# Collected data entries
---
/-- REF_EDGE (R96, R97): a significant edge of a ball or oscillator slot, at the accord's reading plus `phase`. -/
def execRefEdge (dt : Nat) (slot : BitVec 5) (phase : Int) (cycles : Nat) (s : State) : Res :=
  let s := s.advance dt
  let n := slot.toNat
  let t := s.refType n
  let r : Int := (s.now16 : Int) + phase - ps16 (s.slotCfg n).delayPs.toInt
  .next (if !s.ready pdTime || (s.slot n).qstate == .disabled || !(n < 12 || n = 18 || n = 19) || t = 3 then s
    else if t = 0 then s.refUpdate n (r - nearest r sec16 * sec16)
    else s.clockEdge n r cycles)

/-- REF_TOD_MESSAGE (R96, R97): the message labels the second that its start-bit edge, stamped `phase` from now, marks. -/
def execRefTodMessage (dt : Nat) (slot : BitVec 4) (phase : Int) (second : BitVec 48) (s : State) : Res :=
  let s := s.advance dt
  let n := slot.toNat
  let r : Int := (s.now16 : Int) + phase - ps16 (s.slotCfg n).delayPs.toInt
  .next (if !s.ready pdTime || (s.slot n).qstate == .disabled || n ≥ 12 || s.refType n ≠ 3 then s
    else s.refUpdate n (r - second.toNat * sec16))

/-- The mean of a list of offsets, cut off toward zero (DESIGN CHOICE, log entry 70). -/
def meanOf (l : List Int) : Int := Int.tdiv l.sum l.length

/-- The offset that slot `n` is given: a PTP instance's is the average of its two-way estimates since the last delivery, none
where there are none (R118); `x` is the solution's or the partner's. -/
def State.deliveredOffset (s : State) (n : Nat) (x : Int) : Option Int :=
  if 13 ≤ n && n ≤ 16 then
    let l := (s.slot n).estimates
    if l.isEmpty then none else some (meanOf l)
  else some x

/-- REF_OFFSET_DELIVERY (R97, R118): an engine delivers an offset and its bound for REF12 to REF17. -/
def execRefOffsetDelivery (dt : Nat) (m : BitVec 4) (slot : BitVec 5) (offset : BitVec 64) (eSrc : BitVec 24)
    (s : State) : Res :=
  let s := s.advance dt
  let n := slot.toNat
  .next (if 4 ≤ m.toNat && m != 14 && 12 ≤ n && n ≤ 17 && s.refExists n then
      match s.deliveredOffset n offset.toInt with
      | some x => (s.modSlot n fun q => { q with estimates := [] }).refDeliver n x eSrc
      | none => s
    else s)

/-- The time without an event after which a slot's signal is lost, in ticks (R106). -/
def State.refLosAfter (s : State) (n : Nat) : Nat :=
  if s.refPps n then 3 * sTicks / 2 else max (ceilDiv (8 * sTicks) (s.refHz n)) (10 * usTicks)

/-- REF_LOS_TIMEOUT (R106): no event of the slot's source within its loss-of-signal time. A slot that has delivered no
event since it was enabled sets NOT_PRESENT. What is told by windows that have to fill anew, or against voters, is no longer
present. -/
def execRefLosTimeout (dt : Nat) (slot : BitVec 5) (s : State) : Res :=
  let s := s.advance dt
  let n := slot.toNat
  let q := s.slot n
  .next (if q.qstate == .disabled || !(n < 20) then s
    else match q.lastEdge with
      | none => s.refHist n 0 none
      | some t =>
        if 12 ≤ n && n ≤ 17 || s.ticks - t < s.refLosAfter n then s
        else
          let s1 := s.modSlot n fun q => { q with sigFrom := s.ticks + 1, freqPts := [], breachS := 0xFFFFFFFF }
          (s1.cellsStale n).setFaults n ((q.faultSrc &&& 0xC0) ||| 1) false)

/-- HOLDOFF_EXPIRY (R107, R117). -/
def execHoldoffExpiry (dt : Nat) (slot : BitVec 5) (s : State) : Res := .next ((s.advance dt).holdoffOut slot.toNat)

/-- WAIT_EXPIRY (R107). -/
def execWaitExpiry (dt : Nat) (slot : BitVec 5) (s : State) : Res := .next ((s.advance dt).waitOut slot.toNat)

/-- REF_SELECT_TICK (R101, R112): a 1 ms boundary of the accord that has not yet been acted on. -/
def execRefSelectTick (dt : Nat) (s : State) : Res :=
  let s := s.advance dt
  let ms := s.now16 / ms16
  .next (if !s.ready pdTime || s.ref.lastMs = some ms then s
    else ({ s.cellsSnap with ref := { s.cellsSnap.ref with lastMs := some ms } }).refSelect)

end Sys2Proof.Machine
end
---
# Directions
Word for word, restate the lines running from the one containing "let s1 := s.modSlot" through the final line of the records above, and nothing besides.

# Reply to the task
          let s1 := s.modSlot n fun q => { q with sigFrom := s.ticks + 1, freqPts := [], breachS := 0xFFFFFFFF }
          (s1.cellsStale n).setFaults n ((q.faultSrc &&& 0xC0) ||| 1) false)

/-- HOLDOFF_EXPIRY (R107, R117). -/
def execHoldoffExpiry (dt : Nat) (slot : BitVec 5) (s : State) : Res := .next ((s.advance dt).holdoffOut slot.toNat)

/-- WAIT_EXPIRY (R107). -/
def execWaitExpiry (dt : Nat) (slot : BitVec 5) (s : State) : Res := .next ((s.advance dt).waitOut slot.toNat)

/-- REF_SELECT_TICK (R101, R112): a 1 ms boundary of the accord that has not yet been acted on. -/
def execRefSelectTick (dt : Nat) (s : State) : Res :=
  let s := s.advance dt
  let ms := s.now16 / ms16
  .next (if !s.ready pdTime || s.ref.lastMs = some ms then s
    else ({ s.cellsSnap with ref := { s.cellsSnap.ref with lastMs := some ms } }).refSelect)

end Sys2Proof.Machine
end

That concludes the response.